Dramatyczny apel Chajzera dotarł do jego byłej partnerki. Nie czekała z reakcją. Odpiera zarzuty

gazeta.pl 2 godzin temu
Filip Chajzer przez cały czas prowadzi konflikt z Małgorzatą Walczak. Tym razem uderzył w byłą partnerkę, wspominając o zaginięciu psa. Co na to sama zainteresowana?
Filip Chajzer tworzył zgraną parę z Małgorzatą Walczak, ale ich miłość nie przetrwała próby czasu. Do tej pory utrzymywali poprawny kontakt ze względu na dobro syna Aleksandra. Wiele o relacji prezentera i dziennikarki dowiedzieliśmy się jednak z nowego wywiadu Walczak, w którym dała do zrozumienia, iż po rozłące długo "nie była w stanie wstać z podłogi". Co mówi na temat psa?


REKLAMA


Zobacz wideo Zapytaliśmy Chajzera o Rozenek-Majdan


Filip Chajzer zareagował na wywiad byłej. Walczak ponownie przemówiła: Są sprawy, które dorośli ludzie załatwiają między sobą
Prezenter zamieścił w social mediach dramatyczny apel związany z zaginięciem pupila. "Jeśli widziałeś mojego kochanego psa – napisz" - przekazał Chajzer. Po rozstaniu z Walczak powierzył psa synowi. "Pewnego dnia jak wyznał mi syn, kiedy wreszcie mogłem się z nim spotkać, psa już nie było w domu.
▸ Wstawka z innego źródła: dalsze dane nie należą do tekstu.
-- ==== Sys2Proof/Tests/Slice0.lean ====
section
/-! SUPPORT. The model's own tests: words written out bit by bit from spec/30_encoding.md, the worked examples and vectors of
spec/ one step each, refused words, and for each statement with hypotheses a concrete case that meets them. -/
namespace Sys2Proof.Tests
open Sys2Proof.Machine

/-- A state whose buffer holds the bytes `bs` (at most 32); the rest as after reset. -/
def holding (bs : List Byte) : State :=
  { State.reset with buf := Vector.ofFn fun j => bs.getD j.val 0, len := ⟨min bs.length 32, by omega⟩ }

/-- A state whose matrix is `m`; the rest as after reset. -/
def withMatrix (m : StateMatrix) : State := { State.reset with s := m }

/-- Look at the next state, if there is one. -/
def after {α : Type} (r : Result) (f : State → α) : Option α :=
  match r with
  | .next t => some (f t)
  | .fault _ => none
  | .refused _ => none

/-- The length, the bytes in the buffer and the responses. -/
def bufferSeen (t : State) : Nat × List Byte × List Rsp := (t.len.val, bufBytes t, t.responses)

/-- The rows of the matrix and the responses. -/
def matrixSeen (t : State) : List (List Byte) × List Rsp := (t.s.toList.map (·.toList), t.responses)

/-! ### Decoding: one word per command, written from its encoding `OP | A | B` (R60, R65) -/

theorem test_decode_clr : decode 0b00000001000000000000000000000000#32 = .ok (.clr) := by decide

theorem test_decode_push : decode 0b00000010000001010011000000000000#32 = .ok (.push 0x53) := by decide

theorem test_decode_rdb : decode 0b00000011000000001111000000000000#32 = .ok (.rdb 15) := by decide

theorem test_decode_deg : decode 0b00010000000000000000000100011011#32 = .ok (.deg 0x11B) := by decide

theorem test_decode_gmul : decode 0b00010001000001010111000010000011#32 = .ok (.gmul 0x57 0x83) := by decide

theorem test_decode_ginv : decode 0b00010010000001010011000000000000#32 = .ok (.ginv 0x53) := by decide

theorem test_decode_xsum : decode 0b00010011000000000000000000000000#32 = .ok (.xsum) := by decide

theorem test_decode_ldwa : decode 0b00010100000000000000000000000000#32 = .ok (.ldwa) := by decide

theorem test_decode_ldwb : decode 0b00010101000000000000000000000000#32 = .ok (.ldwb) := by decide

theorem test_decode_wmul : decode 0b00010110000000000000000000000000#32 = .ok (.wmul) := by decide

theorem test_decode_sboxv : decode 0b00100000000000000101000000000011#32 = .ok (.sboxv 5 3) := by decide

theorem test_decode_sbgen : decode 0b00100001000000000000000000000000#32 = .ok (.sbgen) := by decide

theorem test_decode_sbrd : decode 0b00100010000000001111000000001111#32 = .ok (.sbrd 15 15) := by decide

theorem test_decode_ldst : decode 0b00110000000000000000000000000000#32 = .ok (.ldst) := by decide

theorem test_decode_rdst : decode 0b00110001000000000000000000000000#32 = .ok (.rdst) := by decide

theorem test_decode_sub : decode 0b01000000000000000000000000000000#32 = .ok (.sub) := by decide

theorem test_decode_shr : decode 0b01000001000000000000000000000000#32 = .ok (.shr) := by decide

theorem test_decode_mix : decode 0b01000010000000000000000000000000#32 = .ok (.mix) := by decide

theorem test_decode_dbl : decode 0b01010000000000000000000000000000#32 = .ok (.dbl) := by decide

theorem test_decode_dblx : decode 0b01010001000000000000000000000000#32 = .ok (.dblx) := by decide

/-- The largest operands keep every bit (D-ENC). -/
theorem test_decode_extremes :
    decode 0x10FFFFFF#32 = .ok (.deg 0xFFFFFF) ∧ decode 0x11FFFFFF#32 = .ok (.gmul 0xFFF 0xFFF) ∧
      decode 0x02FFF000#32 = .ok (.push 0xFFF) ∧ encode (.sbrd 15 15) = 0x2200F00F#32 := by decide

theorem test_table_word : decodeTableWord 32 0x12053000 = some (.ginv 0x53) := by decide

/-! ### Ill-formed words: one for each check, refused by the check and by the decoder (R66, D-ENC) -/

theorem test_ill_formed_opcode_zero :
    wellFormed 0x00000000#32 = false ∧ decode 0x00000000#32 = .error (.unassignedOpcode 0x00) := by decide

theorem test_ill_formed_opcode_ones :
    wellFormed 0xFFFFFFFF#32 = false ∧ decode 0xFFFFFFFF#32 = .error (.unassignedOpcode 0xFF) := by decide

theorem test_ill_formed_opcode_gap :
    wellFormed 0x17000000#32 = false ∧ decode 0x17000000#32 = .error (.unassignedOpcode 0x17) := by decide

theorem test_ill_formed_formatN_A :
    wellFormed 0x01001000#32 = false ∧ decode 0x01001000#32 = .error (.unusedFieldNotZero 0x01) := by decide

theorem test_ill_formed_formatN_B :
    wellFormed 0x13000001#32 = false ∧ decode 0x13000001#32 = .error (.unusedFieldNotZero 0x13) := by decide

theorem test_ill_formed_formatA_B :
    wellFormed 0x02001001#32 = false ∧ decode 0x02001001#32 = .error (.unusedFieldNotZero 0x02) := by decide

theorem test_opcode_rows_disjoint :
    opcodeRows.Pairwise fun r q => r.matchBits &&& q.maskBits ≠ q.matchBits ∧ q.matchBits &&& r.maskBits ≠ r.matchBits := by
  decide

/-! ### The step -/

/-- D-ENC: the all-zeros word on a fresh engine. -/
theorem test_step_illegal_word :
    after (step (State.reset.withFetchWord 32 0)) (fun t => (t.len.val, t.responses)) = some (0, [0xC000#16]) := by decide +kernel

/-- D-BUF: `PUSH 0xFF` presented to a fresh engine. -/
theorem test_step_push :
    after (step (State.reset.withFetchWord 32 0x020FF000)) bufferSeen = some (1, [0xFF], [0x0100#16]) := by decide +kernel

/-- R180: reset empties the buffer and gives no response. -/
theorem test_step_reset :
    after (step { holding [1, 2, 3] with pending := [.reset], sbv := true })
      (fun t => (t.len.val, t.sbv, t.responses, t.pending)) = some (0, false, [], []) := by decide +kernel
Okazało się, iż moja eks oddała go obcym ludziom. Bez pytania. Bez informacji. Z dnia na dzień" - dowiadujemy się. Jest już wypowiedź drugiej strony, która może rzucać nowe światło na sprawę. "Po raz kolejny w ciągu ostatnich tygodni jestem ofiarą ataków medialnych byłego partnera. Rollo ma się dobrze, od dwóch lat jest pod moją wyłączną opieką, umowa, którą posiadam, jest na mnie, w okresie wakacyjnym w czasie wyjazdów czy przeprowadzki korzystamy z pomocy przyjaciół lub zaprzyjaźnionego hotelu" - napisała Walczak 5 sierpnia na Instagramie. Zaznaczyła, iż nie zgadza się na wykorzystywanie syna w mediach.


Filip Chajzer poszukuje psa, który finalnie nie zaginął? Internauci reagują
Apel prezentera poruszył wielu. Część z nich jednak zmieniła zdanie po zapoznaniu się z wpisem Walczak. "Gdy myślisz, iż większego absurdu już nie ma, zjawia się były, który szuka psa, który… nie zaginął", "Niesamowite, ale przeszłam to samo i mocno trzymam za panią kciuki", "Smutne to" - czytamy. Nie zabrakło także głosów tych, którzy otwarcie popierają dziennikarza. "Gdyby pan Filip wiedział, gdzie jest pies, to by tego nie było. o ile odcina go pani od informacji to jest jak jest" - napisała jedna z internautek.